I had an interesting last 24 hours. Yesterday, I got home from work after a ten minute bike ride. (It usually takes me 12 minutes). The sky was overcast so I debated whether or not to go to my church to caulk windows. I decided that the time of supper and weather would dictate my decision. I also decided I was going to go on a 6 mile run late last night. About 5 o’clock, C and G came over and started the movie, “Facing the Giants”. It’s a good movie, but we were interrupted around 6:50 to eat our steaks and green beans, among other things.
When dinner was finished it really was too late to be going to church to work and there was still about an hour left of the movie. So I decided to stick around and go do windows tonight. The movie got done and we talked for a while, texting one of C’s friends from college. About 10 o’clock, I left to go on my run, my brother J having shown up and restarted the movie.

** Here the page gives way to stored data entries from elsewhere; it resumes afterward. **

-- ==== Sys2Proof/Laws/Turns.lean ====
section
/-! SUPPORT. What a turn does, said once for each agent; how several steps follow one another; and the induction over
the steps of the machine. -/

namespace Sys2Proof.Machine

/-- A host byte turn. -/
theorem step_hostByte {s : State} {p : Byte} {ts : List Turn} (hc : configOk s.cfg = true)
    (hs : s.sched = ⟨.hostByte, p⟩ :: ts) : step s = .next (acceptByte { s with sched := ts, portIn := p }) := by
  simp [step, nextTurn, hs, agentTurn, hostByteTurn, hc]

/-- A host byte turn with a byte in the channel and `rx_ready` = 1. -/
theorem step_hostByte_ready {s : State} {p b : Byte} {ts : List Turn} {rest : List Byte} (hc : configOk s.cfg = true)
    (hr : rxReady s = true) (hs : s.sched = ⟨.hostByte, p⟩ :: ts) (hq : s.rxq = b :: rest) :
    step s = .next (rxByte b { s with sched := ts, portIn := p, rxq := rest }) := by
  rw [step_hostByte hc hs, acceptByte_ready (b := b) (rest := rest) (by exact hq) (by exact hr)]

/-- A gate turn in GATING. -/
theorem step_gateSequencer {s : State} {p : Byte} {ts : List Turn} (hc : configOk s.cfg = true) (h1 : s.fsm = .gating)
    (hs : s.sched = ⟨.gateSequencer, p⟩ :: ts) :
    step s = .next (
      if changed p s.gref then capStart { s with sched := ts, portIn := p }
      else if s.gcnt = 1 then capStart { s with sched := ts, portIn := p, gcnt := 0 }
      else { s with sched := ts, portIn := p, gcnt := s.gcnt - 1 }) := by
  simp only [step, nextTurn, hs, agentTurn, exec, execGateStep]
  rw [whenConfigured_ok (by exact hc), if_pos h1]
  rfl

/-- A timer turn in SAMPLING with the interrupt enabled. -/
theorem step_sampleTimer {s : State} {p : Byte} {ts : List Turn} (hc : configOk s.cfg = true) (h1 : s.fsm = .sampling)
    (h2 : s.tmrIe = true) (h3 : s.idx.toNat < s.cfg.bufferSize) (hs : s.sched = ⟨.sampleTimer, p⟩ :: ts) :
    step s = .next (
      if full s then enterDrain { s with sched := ts, portIn := p, buf := s.buf.put s.idx.toNat p }
      else { s with sched := ts, portIn := p, buf := s.buf.put s.idx.toNat p, idx := s.idx + 1 }) := by
  simp only [step, nextTurn, hs, agentTurn, exec, execTick]
  rw [whenConfigured_ok (by exact hc), if_pos (by simp [writeEnable, h1, h2])]
  simp only [takeSample, memWrite, readPort]
  rw [if_pos h3]
  rfl

/-- A transmit turn in DRAINING. -/
theorem step_transmitSide {s : State} {p : Byte} {ts : List Turn} (hc : configOk s.cfg = true)
    (h1 : s.fsm = .draining) (h3 : s.dptr.toNat < s.cfg.bufferSize) (hs : s.sched = ⟨.transmitSide, p⟩ :: ts) :
    step s = .next (
      if lastDrain s then { s with
        sched := ts, portIn := p, hist := s.hist ++ [.tx (bufByte s s.dptr.toNat)], dptr := 0, fsm := .idle }
      else { s with
        sched := ts, portIn := p, hist := s.hist ++ [.tx (bufByte s s.dptr.toNat)], dptr := s.dptr + 1 }) := by
  simp only [step, nextTurn, hs, agentTurn, exec, execDrainStep]
  rw [whenConfigured_ok (by exact hc), if_pos h1]
  simp only [sendDrainByte, memRead]
  rw [if_pos h3]
  rfl

/-- Outside IDLE, a turn of an agent whose own event is not enabled in this phase leaves the capture as it is. -/
theorem step_sameCapture {s : State} {u : Turn} {ts : List Turn} (hc : configOk s.cfg = true) (hf : s.fsm ≠ .idle)
    (hs : s.sched = u :: ts) (hp : u.agent ≠ .platform) (hg : u.agent = .gateSequencer → s.fsm ≠ .gating)
    (ht : u.agent = .sampleTimer → writeEnable s = false) (hd : u.agent = .transmitSide → s.fsm ≠ .draining) :
    ∃ t, step s = .next t ∧ SameCapture { s with sched := ts } t := by
  obtain ⟨a, p⟩ := u
  simp only [step, nextTurn, hs]
  have hc1 : configOk ({ s with sched := ts, portIn := p } : State).cfg = true := hc
  cases a <;> simp at hp hg ht hd <;> simp only [agentTurn, hostByteTurn, hostFrameTurn]
  · exact ⟨_, whenConfigured_ok hc1 _, acceptByte_sameCapture (s := { s with sched := ts, portIn := p }) hf⟩
  · split
    · next i rest hdec =>
      rw [exec_frame (decode_isFrame hdec), sendFrame]
      exact ⟨_, whenConfigured_ok hc _,
        acceptBytes_sameCapture _ (s := { s with sched := ts, portIn := p, rxq := _ }) hf⟩
    · exact ⟨_, whenConfigured_ok hc1 _, acceptByte_sameCapture (s := { s with sched := ts, portIn := p }) hf⟩
  · refine ⟨{ s with sched := ts, portIn := p }, ?_, by simp [SameCapture]⟩
    simp only [exec, execGateStep]
    rw [whenConfigured_ok hc1, if_neg hg]
  · refine ⟨{ s with sched := ts, portIn := p }, ?_, by simp [SameCapture]⟩
    simp only [exec, execTick]
    rw [whenConfigured_ok hc1, if_neg (by simpa [writeEnable] using ht)]
  · refine ⟨{ s with sched := ts, portIn := p }, ?_, by simp [SameCapture]⟩
    simp only [exec, execDrainStep]
    rw [whenConfigured_ok hc1, if_neg hd]
  · refine ⟨{ s with sched := ts, portIn := p, hbusy := false }, ?_, by simp [SameCapture]⟩
    simp only [exec, execHostDone]
    rw [whenConfigured_ok hc1]
    cases hb : s.hbusy <;> simp

/-! ### Several steps -/

theorem steps_succ {n : Nat} {s t : State} (h : step s = .next t) : steps (n + 1) s = steps n t := by
  simp [steps, h]

theorem steps_add {n m : Nat} {s t : State} (h : steps n s = .next t) : steps (n + m) s = steps m t := by
  induction n generalizing s with
  | zero => cases h; simp
  | succ n ih =>
    rw [show n + 1 + m = (n + m) + 1 by omega]
    cases hst : step s with
    | next t' => rw [steps_succ hst] at h ⊢; exact ih h
    | fault f => simp [steps, hst] at h
    | refused f => simp [steps, hst] at h

@[simp] theorem portsOf_nil (a : Agent) : portsOf a [] = [] := rfl

@[simp] theorem portsOf_cons_same (a : Agent) (p : Byte) (ts : List Turn) :
    portsOf a (⟨a, p⟩ :: ts) = p :: portsOf a ts := by
  simp [portsOf]

theorem portsOf_cons_other {a : Agent} {u : Turn} (h : u.agent ≠ a) (ts : List Turn) :
    portsOf a (u :: ts) = portsOf a ts := by
  simp [portsOf, h]

/-- What every kind of transition keeps, every step keeps. -/
theorem step_keeps {P : State → Prop} (henv : ∀ s ts p, P s → P { s with sched := ts, portIn := p })
    (hrxq : ∀ s q, P s → P { s with rxq := q }) (hrx : ∀ s, configOk s.cfg = true → P s → P (acceptByte s))
    (hgate : ∀ s t, execGateStep s = .next t → P s → P t) (htick : ∀ s t, execTick s = .next t → P s → P t)
    (hdrain : ∀ s t, execDrainStep s = .next t → P s → P t) (hdone : ∀ s t, execHostDone s = .next t → P s → P t)
    (hrst : ∀ s t, execRst s = .next t → P s → P t) {s t : State} (h : step s = .next t) (hs : P s) : P t := by
  simp only [step, nextTurn] at h
  split at h
  · obtain ⟨-, h⟩ := whenConfigured_next h
    cases h
    exact hs
  · next u ts hu =>
    obtain ⟨a, p⟩ := u
    have h0 := henv s ts p hs
    have hframe : ∀ n s, configOk s.cfg = true → P s → P (acceptBytes n s) := fun n s hc h =>
      (acceptBytes_keeps (P := fun s => configOk s.cfg = true ∧ P s)
        (fun s h => ⟨by rw [(acceptByte_frame s).1]; exact h.1, hrx s h.1 h.2⟩) n ⟨hc, h⟩).2
    cases a <;> simp only [agentTurn, hostByteTurn, hostFrameTurn] at h
    · obtain ⟨hc, h⟩ := whenConfigured_next h
      cases h
      exact hrx _ hc h0
    · split at h
      · next i rest hd =>
        rw [exec_frame (decode_isFrame hd)] at h
        obtain ⟨hc, rfl⟩ := sendFrame_next h
        exact hframe _ _ hc (hrxq _ _ (hrxq _ rest h0))
      · obtain ⟨hc, h⟩ := whenConfigured_next h
        cases h
        exact hrx _ hc h0
    · exact hgate _ _ h h0
    · exact htick _ _ h h0
    · exact hdrain _ _ h h0
    · exact hdone _ _ h h0
    · exact hrst _ _ h h0

end Sys2Proof.Machine
end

I ran 6 miles in 41 minutes and change. The first three miles were faster and I kinda dropped off in the middle, around 27th and Cornhusker. I thought about writing a screenplay or organizing a fun run, where the proceeds would go to a project at church or the Peoples City Mission or something along those lines. As the run drew on, I began to picture the time on the stove back at home reading 11:38, forty minutes after I had left. I wanted to see it and pushed myself for speed.
This morning, I went out to bike to work to find its rear tire completely flat. It wasn’t what I’d hoped for, but J had been driving to work for weeks so I hitched a ride with him. I had made a lunch and brought my backpack full of my bible and my book. I read my bible for the ten minutes before I had to clock in and set my mind on being Godly throughout my workday.
An hour into work, I receive a text from C and instead of painting baseboards, I labor through a series of messages. It is good and has highlighted an otherwise monotonous day of scraping old paint off doorjams and repainting them. I write an outline of what happens next in my story during lunch and get back to work.
Now, my feet and legs hurt from running and standing to paint the 9ft tall doors but I will nevertheless go to church this evening to caulk the windows, not because I should, but because God has iven me the ability and knowledge to do that and serving Him in that way is what I’m called to.
At some point, I’ll finish my dialogue on maturity, but what’s left is only deductions that I’ve made in looking at the foundations of maturity I discussed in part 1. A site will go up as soon as I can figure it out with my book for some of you to read through. And a screenplay is not an unheard of thing for the future.
JA Menter
“Greatness is determined not by what power one wields but by what power one choses not to wield.”